[RFC][PATCHv6 02/12] printk: introduce printing kernel thread

From: Sergey Senozhatsky
Date: Mon Dec 04 2017 - 08:48:59 EST


printk() is quite complex internally and, basically, it does two
slightly independent things:
a) adds a new message to a kernel log buffer (log_store())
b) prints kernel log messages to serial consoles (console_unlock())

while (a) is guaranteed to be executed by printk(), (b) is not, for a
variety of reasons, and, unlike log_store(), it comes at a price:

1) console_unlock() attempts to flush all pending kernel log messages
to the console and it can loop indefinitely.

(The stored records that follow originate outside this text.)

section setPort
variable (p : Port) (r : PortState)
@[simp] theorem setPort_resetAsserted : (s.setPort p r).resetAsserted = s.resetAsserted := rfl
@[simp] theorem setPort_lineRate : (s.setPort p r).lineRate = s.lineRate := rfl
@[simp] theorem setPort_ports : (s.setPort p r).ports = s.ports.set p r := rfl
@[simp] theorem setPort_mode : (s.setPort p r).mode = s.mode := rfl
@[simp] theorem setPort_served : (s.setPort p r).served = s.served := rfl
@[simp] theorem setPort_lamps : (s.setPort p r).lamps = s.lamps := rfl
@[simp] theorem setPort_zones : (s.setPort p r).zones = s.zones := rfl
@[simp] theorem setPort_horn : (s.setPort p r).horn = s.horn := rfl
@[simp] theorem setPort_links : (s.setPort p r).links = s.links := rfl
@[simp] theorem setPort_slot : (s.setPort p r).slot = s.slot := rfl
@[simp] theorem setPort_scan : (s.setPort p r).scan = s.scan := rfl
@[simp] theorem setPort_levels : (s.setPort p r).levels = s.levels := rfl
@[simp] theorem setPort_timing : (s.setPort p r).timing = s.timing := rfl
@[simp] theorem setPort_pendingTiming : (s.setPort p r).pendingTiming = s.pendingTiming := rfl
@[simp] theorem setPort_holdLimit : (s.setPort p r).holdLimit = s.holdLimit := rfl
@[simp] theorem setPort_testLimit : (s.setPort p r).testLimit = s.testLimit := rfl
@[simp] theorem setPort_slowPhase : (s.setPort p r).slowPhase = s.slowPhase := rfl
@[simp] theorem setPort_fastPhase : (s.setPort p r).fastPhase = s.fastPhase := rfl
@[simp] theorem setPort_frameCount : (s.setPort p r).frameCount = s.frameCount := rfl
@[simp] theorem setPort_snapshot : (s.setPort p r).snapshot = s.snapshot := rfl
@[simp] theorem setPort_hold : (s.setPort p r).hold = s.hold := rfl
@[simp] theorem setPort_session : (s.setPort p r).session = s.session := rfl
@[simp] theorem setPort_testInput : (s.setPort p r).testInput = s.testInput := rfl
@[simp] theorem setPort_nextFrame : (s.setPort p r).nextFrame = s.nextFrame := rfl
@[simp] theorem setPort_strings : (s.setPort p r).strings = s.strings := rfl
@[simp] theorem setPort_progress : (s.setPort p r).progress = s.progress := rfl
@[simp] theorem setPort_drive : (s.setPort p r).drive = s.drive := rfl
@[simp] theorem setPort_latched : (s.setPort p r).latched = s.latched := rfl
@[simp] theorem setPort_failThreshold : (s.setPort p r).failThreshold = s.failThreshold := rfl
@[simp] theorem setPort_recoveryThreshold : (s.setPort p r).recoveryThreshold = s.recoveryThreshold := rfl
@[simp] theorem setPort_failures : (s.setPort p r).failures = s.failures := rfl
@[simp] theorem setPort_overflow : (s.setPort p r).overflow = s.overflow := rfl
@[simp] theorem setPort_fault : (s.setPort p r).fault = s.fault := rfl
@[simp] theorem setPort_windows : (s.setPort p r).windows = s.windows := rfl
@[simp] theorem setPort_capture : (s.setPort p r).capture = s.capture := rfl
@[simp] theorem setPort_routing : (s.setPort p r).routing = s.routing := rfl
@[simp] theorem setPort_notices : (s.setPort p r).notices = s.notices := rfl
@[simp] theorem setPort_counters : (s.setPort p r).counters = s.counters := rfl
@[simp] theorem setPort_pending : (s.setPort p r).pending = s.pending := rfl
end setPort

section setLink
variable (p : Port) (r : LinkRecord)
@[simp] theorem setLink_resetAsserted : (s.setLink p r).resetAsserted = s.resetAsserted := rfl
@[simp] theorem setLink_lineRate : (s.setLink p r).lineRate = s.lineRate := rfl
@[simp] theorem setLink_ports : (s.setLink p r).ports = s.ports := rfl
@[simp] theorem setLink_mode : (s.setLink p r).mode = s.mode := rfl
@[simp] theorem setLink_served : (s.setLink p r).served = s.served := rfl
@[simp] theorem setLink_lamps : (s.setLink p r).lamps = s.lamps := rfl
@[simp] theorem setLink_zones : (s.setLink p r).zones = s.zones := rfl
@[simp] theorem setLink_horn : (s.setLink p r).horn = s.horn := rfl
@[simp] theorem setLink_links : (s.setLink p r).links = s.links.set p r := rfl
@[simp] theorem setLink_slot : (s.setLink p r).slot = s.slot := rfl
@[simp] theorem setLink_scan : (s.setLink p r).scan = s.scan := rfl
@[simp] theorem setLink_levels : (s.setLink p r).levels = s.levels := rfl
@[simp] theorem setLink_timing : (s.setLink p r).timing = s.timing := rfl
@[simp] theorem setLink_pendingTiming : (s.setLink p r).pendingTiming = s.pendingTiming := rfl
@[simp] theorem setLink_holdLimit : (s.setLink p r).holdLimit = s.holdLimit := rfl
@[simp] theorem setLink_testLimit : (s.setLink p r).testLimit = s.testLimit := rfl
@[simp] theorem setLink_slowPhase : (s.setLink p r).slowPhase = s.slowPhase := rfl
@[simp] theorem setLink_fastPhase : (s.setLink p r).fastPhase = s.fastPhase := rfl
@[simp] theorem setLink_frameCount : (s.setLink p r).frameCount = s.frameCount := rfl
@[simp] theorem setLink_snapshot : (s.setLink p r).snapshot = s.snapshot := rfl
@[simp] theorem setLink_hold : (s.setLink p r).hold = s.hold := rfl
@[simp] theorem setLink_session : (s.setLink p r).session = s.session := rfl
@[simp] theorem setLink_testInput : (s.setLink p r).testInput = s.testInput := rfl
@[simp] theorem setLink_nextFrame : (s.setLink p r).nextFrame = s.nextFrame := rfl
@[simp] theorem setLink_strings : (s.setLink p r).strings = s.strings := rfl
@[simp] theorem setLink_progress : (s.setLink p r).progress = s.progress := rfl
@[simp] theorem setLink_drive : (s.setLink p r).drive = s.drive := rfl
@[simp] theorem setLink_latched : (s.setLink p r).latched = s.latched := rfl
@[simp] theorem setLink_failThreshold : (s.setLink p r).failThreshold = s.failThreshold := rfl
@[simp] theorem setLink_recoveryThreshold : (s.setLink p r).recoveryThreshold = s.recoveryThreshold := rfl
@[simp] theorem setLink_failures : (s.setLink p r).failures = s.failures := rfl
@[simp] theorem setLink_overflow : (s.setLink p r).overflow = s.overflow := rfl
@[simp] theorem setLink_fault : (s.setLink p r).fault = s.fault := rfl
@[simp] theorem setLink_windows : (s.setLink p r).windows = s.windows := rfl
@[simp] theorem setLink_capture : (s.setLink p r).capture = s.capture := rfl
@[simp] theorem setLink_routing : (s.setLink p r).routing = s.routing := rfl
@[simp] theorem setLink_notices : (s.setLink p r).notices = s.notices := rfl
@[simp] theorem setLink_counters : (s.setLink p r).counters = s.counters := rfl
@[simp] theorem setLink_pending : (s.setLink p r).pending = s.pending := rfl
end setLink

section addReply
variable (p : Port) (r : Reply)
@[simp] theorem addReply_resetAsserted : (s.addReply p r).resetAsserted = s.resetAsserted := rfl
@[simp] theorem addReply_lineRate : (s.addReply p r).lineRate = s.lineRate := rfl
@[simp] theorem addReply_ports : (s.addReply p r).ports = s.ports.set p { s.ports.get p with replies := (s.ports.get p).replies ++ [r] } := rfl
@[simp] theorem addReply_mode : (s.addReply p r).mode = s.mode := rfl
@[simp] theorem addReply_served : (s.addReply p r).served = s.served := rfl
@[simp] theorem addReply_lamps : (s.addReply p r).lamps = s.lamps := rfl
@[simp] theorem addReply_zones : (s.addReply p r).zones = s.zones := rfl
@[simp] theorem addReply_horn : (s.addReply p r).horn = s.horn := rfl
@[simp] theorem addReply_links : (s.addReply p r).links = s.links := rfl
@[simp] theorem addReply_slot : (s.addReply p r).slot = s.slot := rfl
@[simp] theorem addReply_scan : (s.addReply p r).scan = s.scan := rfl
@[simp] theorem addReply_levels : (s.addReply p r).levels = s.levels := rfl
@[simp] theorem addReply_timing : (s.addReply p r).timing = s.timing := rfl
@[simp] theorem addReply_pendingTiming : (s.addReply p r).pendingTiming = s.pendingTiming := rfl
@[simp] theorem addReply_holdLimit : (s.addReply p r).holdLimit = s.holdLimit := rfl
@[simp] theorem addReply_testLimit : (s.addReply p r).testLimit = s.testLimit := rfl
@[simp] theorem addReply_slowPhase : (s.addReply p r).slowPhase = s.slowPhase := rfl
@[simp] theorem addReply_fastPhase : (s.addReply p r).fastPhase = s.fastPhase := rfl
@[simp] theorem addReply_frameCount : (s.addReply p r).frameCount = s.frameCount := rfl
@[simp] theorem addReply_snapshot : (s.addReply p r).snapshot = s.snapshot := rfl
@[simp] theorem addReply_hold : (s.addReply p r).hold = s.hold := rfl
@[simp] theorem addReply_session : (s.addReply p r).session = s.session := rfl
@[simp] theorem addReply_testInput : (s.addReply p r).testInput = s.testInput := rfl
@[simp] theorem addReply_nextFrame : (s.addReply p r).nextFrame = s.nextFrame := rfl
@[simp] theorem addReply_strings : (s.addReply p r).strings = s.strings := rfl
@[simp] theorem addReply_progress : (s.addReply p r).progress = s.progress := rfl
@[simp] theorem addReply_drive : (s.addReply p r).drive = s.drive := rfl
@[simp] theorem addReply_latched : (s.addReply p r).latched = s.latched := rfl
@[simp] theorem addReply_failThreshold : (s.addReply p r).failThreshold = s.failThreshold := rfl
@[simp] theorem addReply_recoveryThreshold : (s.addReply p r).recoveryThreshold = s.recoveryThreshold := rfl
@[simp] theorem addReply_failures : (s.addReply p r).failures = s.failures := rfl
@[simp] theorem addReply_overflow : (s.addReply p r).overflow = s.overflow := rfl
@[simp] theorem addReply_fault : (s.addReply p r).fault = s.fault := rfl
@[simp] theorem addReply_windows : (s.addReply p r).windows = s.windows := rfl
@[simp] theorem addReply_capture : (s.addReply p r).capture = s.capture := rfl
@[simp] theorem addReply_routing : (s.addReply p r).routing = s.routing := rfl
@[simp] theorem addReply_notices : (s.addReply p r).notices = s.notices := rfl
@[simp] theorem addReply_counters : (s.addReply p r).counters = s.counters := rfl
@[simp] theorem addReply_pending : (s.addReply p r).pending = s.pending := rfl
end addReply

2) while console_unlock() is executed on one particular CPU, printing
pending kernel log messages, other CPUs can simultaneously append new
messages to the kernel log buffer.

3) the time it takes console_unlock() to print kernel messages also
depends on the speed of the console -- which may not be fast at all.

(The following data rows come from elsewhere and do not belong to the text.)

-- ==== Sys2Proof/WellFormed.lean ====
section
/-! DEFINITION. Which terms stand for events of the part. The meanings are total: they do not ask for this. -/

namespace Sys2Proof

/-- A payload that a command frame can carry (R151). -/
def payloadOk (payload : List Byte) : Bool := payload.length ≤ Config.maxPayload

/-- At most one record of what was sensed for each lamp of a string (R1, R108). -/
def sensedOk (sensed : List Sensed) : Bool := sensed.length ≤ 256

/-- Whether a term stands for an event: its payload fits a frame, an unknown code is not in the code table, and a string
answers for no more lamps than it can have. -/
def Instr.wellFormed : Instr → Bool
  | .validFrameArrival _ _ _ payload => payloadOk payload
  | .unknownCommand _ _ code payload => payloadOk payload && code ∉ Machine.knownCodes
  | .stringFrameEnd _ _ sensed _ => sensedOk sensed
  | .writeAspects _ _ payload _ | .setAttributes _ _ payload _ | .forceLamp _ _ payload _ | .unforce _ _ payload _
  | .readLamps _ _ payload _ | .raiseAlarm _ _ payload _ | .clearAlarm _ _ payload _ | .acknowledge _ _ payload _
  | .startScan _ _ payload _ | .setString _ _ payload _ => payloadOk payload
  | .defineZone _ _ payload | .disableZone _ _ payload | .claimZone _ _ payload | .releaseZone _ _ payload
  | .markCurrent _ _ payload | .readZone _ _ payload | .present _ _ payload | .setTimeout _ _ payload
  | .setAllowance _ _ payload | .readLink _ _ payload | .postHandover _ _ payload | .takeHandover _ _ payload
  | .silenceHorn _ _ payload | .stopScan _ _ payload | .setLevels _ _ payload | .setTiming _ _ payload
  | .holdBoard _ _ payload | .releaseHold _ _ payload | .lampTestStart _ _ payload | .lampTestStop _ _ payload
  | .setSupervision _ _ payload | .readStrings _ _ payload | .takeFailures _ _ payload | .readFault _ _ payload
  | .releaseFault _ _ payload | .setFaultMask _ _ payload | .setWindow _ _ payload | .readWatch _ _ payload
  | .releaseWatch _ _ payload | .setArbitration _ _ payload | .setRouting _ _ payload | .takeNotices _ _ payload
  | .setCounter _ _ payload | .readCounters _ _ payload => payloadOk payload
  | .powerUpReset .. | .frameDiscard .. | .gapTimerExpiry _ | .portReset _ | .transmitReply _ | .replySent _
  | .silenceTimerExpiry _ | .holdLimitExpiry | .lampTestInputAssertion | .lampTestInputRelease
  | .lampTestLimitExpiry | .frameStart _ | .subFrame | .frameEnd | .byteTaken .. | .resetPinAsserted
  | .lineReturnedToMark _ => true

end Sys2Proof
end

4) console_unlock() is executed in the same context as printk(), so
it may be non-preemptible/atomic, which makes 1)-3) dangerous.

As a result, nobody knows how long a printk() call will take, so
it's not really safe to call printk() in a number of situations,
including atomic context, RCU critical sections, interrupt context,
etc.

To avoid lockups we, clearly, need to break out of console_unlock() printing
loop before watchdog detects the lockup condition. This patch introduces a
'/sys/module/printk/parameters/offloading_enabled' sysfs param, which enables
and disables such functionality by offloading printing duty to another task.
The printing offloading is happening from console_unlock() function and,
briefly, looks as follows:
if a process spends in console_unlock() more than half of watchdog's
threshold value it breaks out of printing loop and unlocks console_sem.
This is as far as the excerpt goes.